Где я? Как я сюда попала? Что мне делать? Как вернуться обратно? Неужели я … умерла?

Вспомнились слова Майка из его прощального послания. Он говорил, что я исчезла. Именно исчезла, а не умерла. И я чувствовала себя живой. Или же хотела чувствовать. Как будто было достаточно одного желания.

Я огляделась. Стол, стул и небольшая кровать – это все, что было в этой комнате. Если не считать ещё одного предмета, лежавшего на столе, который я сразу узнала. Ведь мой дневник выглядел точно также. Но, в отличии от моего, этот был совершенно пустым. Эта запись оказалась первой, а привычные даты и точное время пришлось сменить на малоинформативную нумерацию, начиная с первого дня.
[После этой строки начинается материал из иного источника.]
-- ==== Sys2Proof/Tests/Slice0.lean ====
section
/-! SUPPORT. Tests on fixed values and witnesses. The expected results are those of spec/95_test_vectors.md and
spec/30_encoding.md R114, named at each group. A `witness_` theorem shows a state and operands that meet all the
hypotheses of the obligation it is named after. -/

namespace Sys2Proof.Tests

open Sys2Proof Sys2Proof.Machine

/-! ### States -/

/-- Clean enabled (R311) with the unspecified fields at numbers, so that a test can be evaluated. -/
def clean : State :=
  { State.reset with sr := 0, outQ := 0, stepCtx := ⟨.s1, .forward, .single, 0⟩, enabled := true, oeN := false }

/-- Stepper 1 constructed with `revsteps = 200` and 5000 us a step, DC motor 3 running forward at duty 100, phase 31. -/
def busyShop : State :=
  { clean with
    dcInit := ⟨false, false, true, false⟩, stInit := ⟨true, false⟩, speedSet := ⟨true, false⟩
    revsteps := ⟨200, 0⟩, usperstep := ⟨5000, 0⟩, currentstep := ⟨31, 0⟩
    latchState := 0x24, outQ := 0x24, duty := ⟨255, 255, 100, 0⟩ }

/-- The state a command leaves. -/
def after (i : Instr) (s : State) : State :=
  match exec i s with
  | .next t => t
  | .fault _ => s
  | .refused _ => s

/-- The command that faults and the code it raises. -/
def raises (i : Instr) (s : State) : FaultCode := (after i s).faultCode

/-- The instruction of a word, or none. -/
def reads (w : Word) : Option Instr := decodeTableWord 32 w.toNat

/-- The decode fault of a word, or none. -/
def rejects (w : Word) : Option DecodeFault :=
  match decodeWord w with
  | .ok _ => none
  | .error e => some e

/-! ### WellFormed: the ill-formed terms are refused (R104) -/

theorem test_wf_onestep_brake : (Instr.onestep .s1 .brake .single).wf = false := by decide
theorem test_wf_onestep_release : (Instr.onestep .s2 .release .microstep).wf = false := by decide
theorem test_wf_step_brake : (Instr.step .s1 1 .brake .single).wf = false := by decide
theorem test_wf_step_release : (Instr.step .s2 0 .release .double).wf = false := by decide
theorem test_wf_step_backward : (Instr.step .s2 0 .backward .double).wf = true := by decide
theorem test_wf_dc_brake : (Instr.dcRun .m1 .brake).wf = true := by decide

/-! ### Decoding: words written from the field table (R101, R110; 95 section 2.1) -/

theorem test_decode_enable : reads 0b0001_000_000_000_000_0000000000000000 = some .enable := by decide
theorem test_decode_writeLatch :
    reads 0b0010_000_000_000_000_0000000010100101 = some (.writeLatch 0xA5) := by decide
theorem test_decode_setDuty :
    reads 0b0011_010_000_000_000_0000000010000000 = some (.setDuty .ch2 128) := by decide
theorem test_decode_dcInit : reads 0b0100_100_000_000_000_0000000000000000 = some (.dcInit .m4) := by decide
theorem test_decode_dcRun :
    reads 0b0101_011_100_000_000_0000000000000000 = some (.dcRun .m3 .release) := by decide
theorem test_decode_dcSpeed :
    reads 0b0110_011_000_000_000_0000000001100100 = some (.dcSpeed .m3 100) := by decide
theorem test_decode_stepperInit :
    reads 0b0111_010_000_000_000_0000000000110000 = some (.stepperInit .s2 48) := by decide
theorem test_decode_stepperSpeed :
    reads 0b1000_001_000_000_000_0000000001111000 = some (.stepperSpeed .s1 120) := by decide
theorem test_decode_onestep :
    reads 0b1001_010_010_011_000_0000000000000000 = some (.onestep .s2 .backward .interleave) := by decide
theorem test_decode_step :
    reads 0b1010_010_010_100_000_0000000000000011 = some (.step .s2 3 .backward .microstep) := by decide
theorem test_decode_release : reads 0b1011_010_000_000_000_0000000000000000 = some (.release .s2) := by decide

theorem test_reject_opcode : [0x00000000, 0xC0000000, 0xFFFFFFFF].map rejects =
    [some .illegalOpcode, some .illegalOpcode, some .illegalOpcode] := by decide
theorem test_reject_reserved :
    [0x10000001, 0x10010000, 0x200001A5, 0x30800080, 0x62000100, 0x70010000, 0x92480001].map rejects =
      List.replicate 7 (some .reservedField) := by decide
theorem test_reject_index : [0x38000080, 0x40000000, 0x4A000000, 0x96480000, 0xA6C80001].map rejects =
    List.replicate 5 (some .badIndex) := by decide
theorem test_reject_direction : [0x52000000, 0x53400000, 0x93080000, 0xA2C80001].map rejects =
    List.replicate 4 (some .badDirection) := by decide
theorem test_reject_style : [0x92400000, 0xA2780001].map rejects = List.replicate 2 (some .badStyle) := by decide

/-! ### Assembly text (R112, R113) -/

theorem test_assemble : assemble "ENABLE ; open\n\nSTEP 1, #200, FORWARD, SINGLE\nDC_BRAKE 1".toList =
    some [0x10000000, 0xA24800C8, 0x52C00000] := by decide
theorem test_assemble_hex : assemble "WRITE_LATCH #0xA5".toList = some [0x200000A5] := by decide
theorem test_assemble_refuses :
    (["SET_DUTY 2, #256", "DC_INIT 5", "ONESTEP 1, BRAKE, SINGLE", "READ 0"].map fun l => assemble l.toList) =
      [none, none, none, none] := by decide

/-! ### Latch and PWM commands (95 section 2.2, 2.3) -/

theorem test_enable_repeated :
    let t := after .enable busyShop
    (t.latchState, t.outQ, t.dcInit, t.duty, t.currentstep, t.clock) =
      (0x00#8, 0x00#8, busyShop.dcInit, busyShop.duty, busyShop.currentstep, 19) := by decide
theorem test_enable_from_reset :
    let t := after .enable { clean with enabled := false, oeN := true, outQ := 0x99 }
    (t.enabled, t.oeN, t.outQ, readReg t 0x00) = (true, false, 0x00#8, 0x01#8) := by decide
theorem test_writeLatch_not_enabled :
    let t := after (.writeLatch 1) { clean with enabled := false, oeN := true, cmdWord := 0x20000001 }
    (readReg t 0x00, readReg t 0x01, readReg t 0x08, readReg t 0x09, readReg t 0x0A, readReg t 0x0B) =
      (0x04#8, 0x06#8, 0x01#8, 0x00#8, 0x00#8, 0x20#8) := by decide
theorem test_writeLatch_over_owned :
    (after (.dcRun .m1 .backward) (after (.writeLatch 0xFF) { clean with dcInit := ⟨true, false, false, false⟩ })).outQ =
      0xFB#8 := by decide
theorem test_setDuty_before_enable :
    let t := after (.setDuty .ch0 255) { clean with enabled := false, oeN := true }
    (t.duty, t.fault, t.clock) = (⟨255, 0, 0, 0⟩, false, 1) := by decide
theorem test_pwm_pin_128 :
    (pwmPin { clean with pwmActive := ⟨128, 0, 0, 0⟩, pwmCnt := ⟨127, 0, 0, 0⟩ } .ch0,
      pwmPin { clean with pwmActive := ⟨128, 0, 0, 0⟩, pwmCnt := ⟨128, 0, 0, 0⟩ } .ch0) = (true, false) := by decide

theorem test_fault_code_bytes :
    ([FaultCode.none, .illegalOpcode, .reservedField, .badIndex, .badDirection, .badStyle, .notEnabled, .notInitialized,
      .resourceConflict, .speedZero, .speedUnset].map fun c => readReg { clean with faultCode := c } 0x01) =
      [0x00, 0x01, 0x02, 0x03, 0x04, 0x05, 0x06, 0x07, 0x08, 0x09, 0x0A] := by decide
Находиться в этой комнате было непривычно. Воздух ощущался менее плотным и разреженным. Совсем, как в горах, когда мы в детстве с родителями ездили в Италию на каникулы. Но, на удивление, дышать было легко, разве что, мне показалось, что я стала чаще вдыхать. Пространство вокруг, если хорошенько присмотреться, подергивало, едва заметной рябью, как будто оно состояло из небольших углублений или неведомая и непонятная сила посылала по нему волны, как ветер, тревожа поверхность озера. Я прислушалась. От окружающей тишины сделалось жутко и руки непроизвольно покрылись мурашками. Мне стало страшно. Признаюсь, что на некоторое время я впала в истерику и поддалась бесконтрольным рыданиям. Я жалела себя и проклинала свою судьбу, молотила кулаками о столешницу до кровоподтеков, боль от которых я почувствовала много позже. Наверное, я даже кричала, срывая горло до болезненных хрипов. Обессилив, я осела на пол, который чуть деформировался под моим весом, словно я сидела на жестком батуте. Я не сразу заметила его подобную особенность. А, может, она проявлялась только в том конкретном месте.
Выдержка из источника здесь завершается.